Stored records:
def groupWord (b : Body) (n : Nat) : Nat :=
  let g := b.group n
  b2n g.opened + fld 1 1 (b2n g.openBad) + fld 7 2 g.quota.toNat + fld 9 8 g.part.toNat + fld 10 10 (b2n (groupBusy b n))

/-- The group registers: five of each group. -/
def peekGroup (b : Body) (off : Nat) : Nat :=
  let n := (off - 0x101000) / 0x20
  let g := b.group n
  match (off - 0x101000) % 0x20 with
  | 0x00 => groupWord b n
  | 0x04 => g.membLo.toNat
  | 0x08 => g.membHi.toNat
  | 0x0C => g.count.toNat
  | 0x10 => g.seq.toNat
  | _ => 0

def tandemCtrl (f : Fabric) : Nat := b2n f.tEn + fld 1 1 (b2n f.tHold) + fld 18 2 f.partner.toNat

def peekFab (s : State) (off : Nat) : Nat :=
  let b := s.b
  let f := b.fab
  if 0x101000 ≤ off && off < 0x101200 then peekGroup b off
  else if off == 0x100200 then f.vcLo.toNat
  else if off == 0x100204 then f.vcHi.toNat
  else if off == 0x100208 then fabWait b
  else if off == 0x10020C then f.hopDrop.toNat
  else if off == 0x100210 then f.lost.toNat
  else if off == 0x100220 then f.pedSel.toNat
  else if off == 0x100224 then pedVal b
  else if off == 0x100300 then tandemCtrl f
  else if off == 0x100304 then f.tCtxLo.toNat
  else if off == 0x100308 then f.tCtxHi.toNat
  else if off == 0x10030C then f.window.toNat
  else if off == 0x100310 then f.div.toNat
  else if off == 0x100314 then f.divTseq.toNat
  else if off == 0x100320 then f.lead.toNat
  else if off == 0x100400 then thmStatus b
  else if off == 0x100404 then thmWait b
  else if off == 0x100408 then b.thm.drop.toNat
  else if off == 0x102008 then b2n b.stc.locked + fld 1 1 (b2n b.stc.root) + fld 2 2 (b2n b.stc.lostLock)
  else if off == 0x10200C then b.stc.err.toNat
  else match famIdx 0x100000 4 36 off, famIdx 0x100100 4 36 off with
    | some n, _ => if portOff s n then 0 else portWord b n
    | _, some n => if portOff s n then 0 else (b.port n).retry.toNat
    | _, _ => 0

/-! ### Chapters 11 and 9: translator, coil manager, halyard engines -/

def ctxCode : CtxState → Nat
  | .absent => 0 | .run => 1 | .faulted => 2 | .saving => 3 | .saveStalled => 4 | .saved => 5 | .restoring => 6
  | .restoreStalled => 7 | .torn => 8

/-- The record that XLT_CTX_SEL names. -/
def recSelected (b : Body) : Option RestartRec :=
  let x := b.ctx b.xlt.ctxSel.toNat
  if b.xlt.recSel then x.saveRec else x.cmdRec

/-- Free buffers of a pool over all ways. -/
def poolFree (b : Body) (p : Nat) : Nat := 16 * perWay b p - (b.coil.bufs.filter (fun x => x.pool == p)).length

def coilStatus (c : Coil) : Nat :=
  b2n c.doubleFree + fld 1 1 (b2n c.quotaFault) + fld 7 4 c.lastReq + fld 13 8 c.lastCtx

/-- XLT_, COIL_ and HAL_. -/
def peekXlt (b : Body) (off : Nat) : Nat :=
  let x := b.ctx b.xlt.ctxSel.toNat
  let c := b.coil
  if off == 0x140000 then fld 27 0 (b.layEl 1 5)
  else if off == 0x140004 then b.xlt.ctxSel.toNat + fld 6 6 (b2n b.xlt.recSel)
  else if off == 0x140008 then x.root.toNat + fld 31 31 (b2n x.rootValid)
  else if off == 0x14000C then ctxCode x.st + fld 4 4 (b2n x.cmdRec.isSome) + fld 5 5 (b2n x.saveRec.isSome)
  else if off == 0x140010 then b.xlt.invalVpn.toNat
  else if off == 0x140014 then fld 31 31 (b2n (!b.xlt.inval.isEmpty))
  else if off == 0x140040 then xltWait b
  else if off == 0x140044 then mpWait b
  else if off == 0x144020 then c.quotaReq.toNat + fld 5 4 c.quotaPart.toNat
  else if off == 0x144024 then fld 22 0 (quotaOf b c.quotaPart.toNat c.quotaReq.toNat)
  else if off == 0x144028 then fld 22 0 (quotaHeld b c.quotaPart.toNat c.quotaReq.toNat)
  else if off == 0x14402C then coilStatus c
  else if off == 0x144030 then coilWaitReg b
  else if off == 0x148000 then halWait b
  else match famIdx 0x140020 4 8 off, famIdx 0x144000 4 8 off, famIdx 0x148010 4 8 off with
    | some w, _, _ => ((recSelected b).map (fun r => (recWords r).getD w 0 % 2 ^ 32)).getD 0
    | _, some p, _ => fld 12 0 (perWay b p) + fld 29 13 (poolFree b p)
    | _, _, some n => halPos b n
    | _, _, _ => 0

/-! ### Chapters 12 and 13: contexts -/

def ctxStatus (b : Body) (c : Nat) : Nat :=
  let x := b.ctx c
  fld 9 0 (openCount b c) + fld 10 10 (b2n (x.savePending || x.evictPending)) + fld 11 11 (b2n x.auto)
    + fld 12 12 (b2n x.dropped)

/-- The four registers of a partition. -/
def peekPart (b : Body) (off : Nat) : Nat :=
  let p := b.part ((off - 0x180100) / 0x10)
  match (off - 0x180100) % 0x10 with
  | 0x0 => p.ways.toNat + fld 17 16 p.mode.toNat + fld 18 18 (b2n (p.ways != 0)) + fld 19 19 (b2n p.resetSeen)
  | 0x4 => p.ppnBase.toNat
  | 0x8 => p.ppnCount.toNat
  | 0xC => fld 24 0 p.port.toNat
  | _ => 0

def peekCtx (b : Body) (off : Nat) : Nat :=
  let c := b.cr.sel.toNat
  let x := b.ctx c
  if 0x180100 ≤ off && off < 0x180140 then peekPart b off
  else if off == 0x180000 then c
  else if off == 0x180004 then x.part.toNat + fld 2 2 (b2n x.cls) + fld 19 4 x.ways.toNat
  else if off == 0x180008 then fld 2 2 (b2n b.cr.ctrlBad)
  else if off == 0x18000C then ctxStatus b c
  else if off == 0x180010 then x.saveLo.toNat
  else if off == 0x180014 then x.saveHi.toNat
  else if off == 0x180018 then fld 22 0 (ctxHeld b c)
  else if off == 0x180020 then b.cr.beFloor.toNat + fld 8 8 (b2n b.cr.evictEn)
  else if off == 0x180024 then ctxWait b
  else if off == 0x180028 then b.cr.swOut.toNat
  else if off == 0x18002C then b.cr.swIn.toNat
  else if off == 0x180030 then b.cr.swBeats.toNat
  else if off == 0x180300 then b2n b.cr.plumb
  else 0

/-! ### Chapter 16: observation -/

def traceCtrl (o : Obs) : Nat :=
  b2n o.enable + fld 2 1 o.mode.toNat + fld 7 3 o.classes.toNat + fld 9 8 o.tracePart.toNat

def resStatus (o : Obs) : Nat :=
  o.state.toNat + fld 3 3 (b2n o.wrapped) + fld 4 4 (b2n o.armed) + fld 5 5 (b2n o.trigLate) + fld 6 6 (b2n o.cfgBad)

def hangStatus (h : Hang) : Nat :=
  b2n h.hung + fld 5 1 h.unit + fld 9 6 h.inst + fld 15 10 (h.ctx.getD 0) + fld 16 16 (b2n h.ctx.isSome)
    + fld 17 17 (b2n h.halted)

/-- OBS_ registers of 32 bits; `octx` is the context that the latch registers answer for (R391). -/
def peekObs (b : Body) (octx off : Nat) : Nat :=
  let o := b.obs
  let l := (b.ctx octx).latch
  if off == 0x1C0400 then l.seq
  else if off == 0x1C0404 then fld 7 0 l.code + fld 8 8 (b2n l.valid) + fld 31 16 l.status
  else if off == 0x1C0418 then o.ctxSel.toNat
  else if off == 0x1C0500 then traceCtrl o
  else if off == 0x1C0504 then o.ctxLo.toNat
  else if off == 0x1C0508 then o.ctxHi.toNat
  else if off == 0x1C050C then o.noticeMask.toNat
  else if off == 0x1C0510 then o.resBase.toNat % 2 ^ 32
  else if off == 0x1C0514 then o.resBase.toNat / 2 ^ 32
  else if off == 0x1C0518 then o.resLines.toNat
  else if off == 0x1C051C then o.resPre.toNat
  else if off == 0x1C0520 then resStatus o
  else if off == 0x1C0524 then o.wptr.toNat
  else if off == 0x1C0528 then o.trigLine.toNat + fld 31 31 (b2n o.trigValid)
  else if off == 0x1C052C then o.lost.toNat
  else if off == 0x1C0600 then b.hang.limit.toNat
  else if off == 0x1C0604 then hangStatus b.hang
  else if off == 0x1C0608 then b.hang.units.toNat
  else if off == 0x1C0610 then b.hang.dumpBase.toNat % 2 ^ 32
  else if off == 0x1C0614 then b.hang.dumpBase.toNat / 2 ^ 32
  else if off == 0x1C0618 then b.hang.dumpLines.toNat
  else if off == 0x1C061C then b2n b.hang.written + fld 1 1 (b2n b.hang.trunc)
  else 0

* _Work request_
Look above for every line with the word "coilStatus" and copy it.

* _Task response_
def coilStatus (c : Coil) : Nat :=
  else if off == 0x14402C then coilStatus c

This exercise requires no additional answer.